Indian Envoy’s Remarks | Editorial

In an informal interaction to mark India’s 70th Republic Day, Ajay Bisaria – the Indian High Commissioner to Pakistan – stated that building trust between the two sides is essential before embarking on a political dialogue. However, he clarified that owing to the upcoming general elections in India, political dialogue may be quite difficult.

He also revealed that the two countries are in operational contact over the Kartarpur corridor initiative on which basic points have been agreed upon with the exception of zero-point.

The envoy’s remarks signify that his intentions for concrete talks are sincere for long-term stability.

Nevertheless, South Block, New Delhi’s refusal to create a conducive environment for dialogue is a major impediment for peace in the region. Ever since the National Democratic Alliance (NDA) government came to power in May 2014, multiple talks have broken down or stalled at the eleventh hour owing to several factors.

Key examples include August 2015 secretary-level talks in New Delhi and September 2018 foreign minister-level talks in New York City, which were overshadowed by bitter speeches in the UN General Assembly (UNGA). Other talks such as those held during former prime minister Nawaz Sharif’s tenure had no concrete outcome given the overall hostile environment along the Line of Control (LoC) and internal political crisis brewing in the restive region of Jammu & Kashmir (J&K).

Under the new government led by Prime Minister Imran Khan, there have been multifaceted efforts for ensuring a harmonious environment. Kartarpur initiative was the first major breakthrough in November 2018 which was welcomed by the Sikh community residing in not only India but other parts of the world too.

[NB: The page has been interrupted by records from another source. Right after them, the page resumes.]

/-- R542: a flit whose CRC fails does nothing, and one of a TYPE above 4 is counted alone. R543, R552: a contribution from a CHILD goes
on toward rank 0; its router keeps it, ends the instance with status 3 where its header differs, and with 0 once every member's has
come. R548: a contribution from another port is counted in REJ, and its source is told. A result from PARENT is kept for a local member.
R558, R559: a reservation waits for the allocator; SLOT_BUSY travels to rank 0, which decides for the relayed algorithm and tells each
CHILD; a decision reaches the instance and goes on. R548, R556, R563: an abort ends every open instance of its group with status 2 and
goes on over the tree; a reject ends one member's with 5; a timeout at the root one that has a contribution, with 4, and tells each CHILD. R544, R547: a write
sets a route, clears PSTAT fields at its 1 bits, or replaces one word of a group entry, whose handle is then no longer lost; a management
flit for this package is such a write (log entry 13). R546: a retransmission counts in RETRY, by a lane that the model leaves free (log
entry 68); a lane with more than 16 in the window drops the link to 2 lanes, later 1; the link comes up with its lanes, or is down and
the flits queued on it are gone. R563: the group of a tree over a port on which two heartbeats in a row are missed is lost. -/
def Obligations.FabricFlitsTablesAndLinks : Prop :=
  (∀ (s : State) (port : Nat) (f : Flit) (i : Instr), flitEvent port f i = true → f.crc ≠ flitSum f → exec i s = .next s)
  ∧ (∀ (s : State) (port : Nat) (f : Flit), f.crc = flitSum f → 4 < f.type.toNat →
    exec (.collectiveData port f) s = .next { s with router := { s.router with discarded := s.router.discarded + 1 } })
  ∧ (∀ (s : State) (port : Nat) (f : Flit) (g : Group) (c : CollInst), port < 36 → f.crc = flitSum f → s.router.group f.handle = some g →
      c = s.router.instOr f.handle f.inst →
      (f.type = 2 → g.child.getLsbD port = false → g.isRoot = true ∨ port ≠ g.parent →
        ∃ t, exec (.collectiveData port f) s = .next t ∧ (t.router.port port).rej = satInc (s.router.port port).rej
          ∧ (s.router.namesHere (f.src.toNat % 4096) = false → ∀ p ∈ s.router.route (f.src.toNat % 4096),
            (p, port, flitSeal (s.flit 3 5 f.src f.handle f.inst f.rank.toNat)) ∈ t.router.out) ∧ t = { s with router := t.router })
      ∧ (f.type = 2 → g.child.getLsbD port = true → g.isRoot = false → port ≠ g.parent →
        ∃ t, exec (.collectiveData port f) s = .next t ∧ s.sentOn t [g.parent] port f)
      ∧ (f.type = 2 → g.child.getLsbD port = true → g.isRoot = true → c.ended = none →
        ∃ t d, exec (.collectiveData port f) s = .next t ∧ t = { s with router := t.router } ∧ t.router.inst f.handle f.inst = some d
          ∧ d = { c with
            contribs := c.contribs ++ [f]
            slot := d.slot
            ended := d.ended }
          ∧ if ∃ f0 ∈ c.contribs.head?, flitHdr f0 ≠ flitHdr f then d.ended = some 3 ∧ d.slot = false
            else if complete d.contribs g.size = true then d.ended = some 0 ∧ d.slot = false
            else d.ended = none ∧ d.slot = c.slot)
      ∧ (f.type = 2 → g.isRoot = false → port = g.parent → s.isHere f = true → g.members.any (fun m => m.1 == f.rank.toNat) = true → c.ended = none →
        ∃ t, exec (.collectiveData port f) s = .next t ∧ t.router.inst f.handle f.inst = some { c with results := c.results ++ [f] }
          ∧ t = { s with router := { s.router with insts := t.router.insts } })
      ∧ (f.type = 3 → f.ctl = 0 →
        exec (.reserve port f) s = .next { s with router := { s.router with asked := s.router.asked ++ [(port, f)] } })
      ∧ (f.type = 3 → f.ctl = 2 →
        ∃ t, exec (.slotBusy port f) s = .next t
          ∧ (g.isRoot = true → c.decided = none → t.router.inst f.handle f.inst = some { c with
              slot := false
              decided := some false }
            ∧ s.sentOn t g.children localPort (s.flit 3 3 0 f.handle f.inst 0))
          ∧ (g.isRoot = false → t.router.inst f.handle f.inst = some { c with slot := false } ∧ s.sentOn t [g.parent] port f))
      ∧ (f.type = 3 → f.ctl = 3 → g.isRoot = false → port = g.parent → c.decided = none →
        ∃ t, exec (.decision port f) s = .next t ∧ t.router.inst f.handle f.inst = some { c with
            decided := some f.side.go
            slot := c.slot && f.side.go }
          ∧ s.sentOn t g.children port f)
      ∧ (f.type = 3 → f.ctl = 4 → f.side.status = 0 ∨ f.side.status = 2 →
        ∃ t, exec (.abort port f) s = .next t
          ∧ t.router.insts = s.router.insts.map (fun x => if x.handle = f.handle ∧ x.ended = none then { x with
              ended := some 2
              slot := false } else x)
          ∧ f.handle ∈ t.router.lost ∧ t.router.abortsOf f.handle = s.router.abortsOf f.handle + 1
          ∧ s.sentOn t ((if g.isRoot then g.children else g.parent :: g.children).filter (fun p => p != port)) port (s.flit 3 4 0 f.handle 0 0))
      ∧ (f.type = 3 → f.ctl = 4 → f.side.status ≠ 0 → f.side.status ≠ 2 → c.ended = none →
        ∃ t, exec (.abort port f) s = .next t ∧ t.router.inst f.handle f.inst = some { c with
            ended := some f.side.status
            slot := false }
          ∧ s.sentOn t (g.children.filter (fun p => p != port)) port f)
      ∧ (f.type = 3 → f.ctl = 5 → s.isHere f = true → c.endOf f.rank.toNat = none →
        ∃ t d, exec (.reject port f) s = .next t ∧ t.router.inst f.handle f.inst = some d ∧ d.endOf f.rank.toNat = some 5
          ∧ d = { c with stat := d.stat } ∧ t = { s with router := { s.router with insts := t.router.insts } })
      ∧ (s.router.inst f.handle f.inst = some c → g.isRoot = true → c.ended = none → c.contribs ≠ [] →
        ∃ t e, exec (.instanceTimeout f.handle f.inst.toNat) s = .next t ∧ t.router.inst f.handle f.inst = some { c with
            ended := some 4
            slot := false }
          ∧ e = s.flit 3 4 0 f.handle f.inst 0 ∧ s.sentOn t g.children localPort { e with side := { e.side with status := 4 } }))
  ∧ (∀ (s : State) (off : Nat) (v : Word), ∃ t, exec (.routerTableWrite off v) s = .next t ∧ t = { s with router := t.router }
      ∧ (off < 4096 → t.router = { s.router with rte := assocPut s.router.rte off (v &&& 0x7F7F) })
      ∧ (∀ p x, p < 36 → off = 4096 + p → x = s.router.port p → t.router = s.router.setPort p { x with
          rej := x.rej &&& ~~~ v.extractLsb' 8 16
          retry := x.retry &&& ~~~ v.extractLsb' 24 16
          noroute := x.noroute &&& ~~~ v.extractLsb' 48 16 })
      ∧ (∀ i w, i < 1024 → w < 8 → off = 8192 + 8 * i + w → ∃ e, assocGet t.router.groups i = some e
        ∧ e.extractLsb' (64 * w) 64 = v ∧ (∀ j, j < 512 → j < 64 * w ∨ 64 * w + 64 ≤ j → e.getLsbD j = ((assocGet s.router.groups i).getD 0).getLsbD j)
        ∧ (∀ k, k ≠ i → assocGet t.router.groups k = assocGet s.router.groups k) ∧ e.extractLsb' 0 32 ∉ t.router.lost))
  ∧ (∀ (s : State) (port : Nat) (f : Flit), f.crc = flitSum f → f.type = 4 → s.isHere f = true →
      exec (.managementFlit port f) s = exec (.routerTableWrite (f.payload.extractLsb' 0 64).toNat (f.payload.extractLsb' 64 64)) s)
  ∧ ∀ (s : State) (port lanes : Nat) (heard : Bool) (x : PStat), port < 36 → x = s.router.port port →
      (x.replay.isSome = true → ∃ t lane, exec (.flitRetransmit port) s = .next t ∧ lane < Nat.max 1 x.lanes.toNat
        ∧ t = { s with
          free := s.free + 1
          router := s.router.setPort port { x with
            retry := if x.retry = 0xFFFF then 0xFFFF else x.retry + 1
            retries := (s.clk, lane) :: x.retries.filter (fun r => decide (s.clk < r.1 + 1500000)) } })
      ∧ (∀ lane, lane < 4 → 16 < (x.retries.filter (fun r => decide (s.clk < r.1 + 1500000) && r.2 == lane)).length → x.up = true →
        exec (.laneDrop port) s = .next { s with router := s.router.setPort port { x with
          lanes := if x.lanes = 4 then 2 else if x.lanes = 2 then 1 else 0
          up := false
          training := true
          retries := [] } })
      ∧ (x.up = false → lanes = 1 ∨ lanes = 2 ∨ lanes = 4 → lanes ≤ x.lanes.toNat →
        ∃ t, exec (.linkRetrainDone port lanes) s = .next t ∧ t = { s with
          router := s.router.setPort port { x with
            lanes := BitVec.ofNat 3 lanes
            up := true
            training := false
            delay := Config.cableDelay port }
          trust := t.trust })
      ∧ (x.up = false → ∃ t y, exec (.linkRetrainDone port 0) s = .next t ∧ t.router.port port = y ∧ y = { x with
            lanes := 0
            training := false
            noroute := y.noroute }
          ∧ (∀ z ∈ t.router.out, z.1 ≠ port) ∧ (∀ z ∈ s.router.out, z.1 ≠ port → z ∈ t.router.out)
          ∧ t = { s with
            router := t.router
            trust := t.trust })
      ∧ (heard = true ∨ x.missed ≠ 1 → exec (.heartbeat port heard) s = .next { s with router := s.router.setPort port { x with
        missed := if heard then 0 else x.missed + 1 } })
      ∧ (heard = false → x.missed = 1 → ∃ t, exec (.heartbeat port heard) s = .next t ∧ t = { s with router := t.router }
        ∧ (t.router.port port).missed = 2
        ∧ ∀ (g : Group), (∃ p ∈ s.router.groups, Group.ofBits p.2 = g) → g.valid = true → s.router.group g.handle = some g →
          g.child.getLsbD port = true ∨ (g.isRoot = false ∧ g.parent = port) → g.handle ∈ t.router.lost)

It is pertinent to mention that New Delhi unofficially distanced itself from all the glamorous projection of the corridor in Pakistan owing to two key reasons.

Firstly, since elections are just around the corner, the NDA does not wish to lose in constituencies where it could garner votes on communal/anti-Pakistan rhetoric. Especially when the Indian National Congress (INC) is regaining its political prowess in light of the NDA’s populist socio-economic promises being side-lined or struck down. In addition to this, major scandals such as those relating to the French Rafale jet deal have also damaged the NDA’s ability to tackle state-level corrupt practices which have shook the power corridors.

The second reason is the ‘terror’ narrative promoted by India for the last several years. This narrative has lost its credibility to such an extent that several analysts are of the opinion that New Delhi should have a bigger heart when dealing with Islamabad. The repeated shuns have done more harm than good for its foreign policy objectives regarding bilateral ties with Islamabad. Furthermore, the haphazard and directionless approach on peace talks implies the severity of non-seriousness on its part.

However, only time would tell whether a concrete dialogue could be held once the elections are held by May 2019. Should NDA form the next government once again, albeit with a projected reduced majority, then there’s a chance for talks to proceed subjective to regional pulse.

Kashmir dispute will remain one of the core objectives of PM Khan’s government that wishes to reduce hostilities and come up with a tangible solution to the decades-old problem.

The Afghan peace process is already in a breakthrough period when the US and Taliban have finally agreed to a draft agreement on ceasefire to end one of the longest wars in modern history with the backing of Pakistan as a key mediator.

Keeping it in view, a solution for the Kashmir conflict could be achieved and lasting peace between both Pakistan and India ensured for promoting economic integration and regional prosperity. *

Published in Daily Times, January 28th 2019.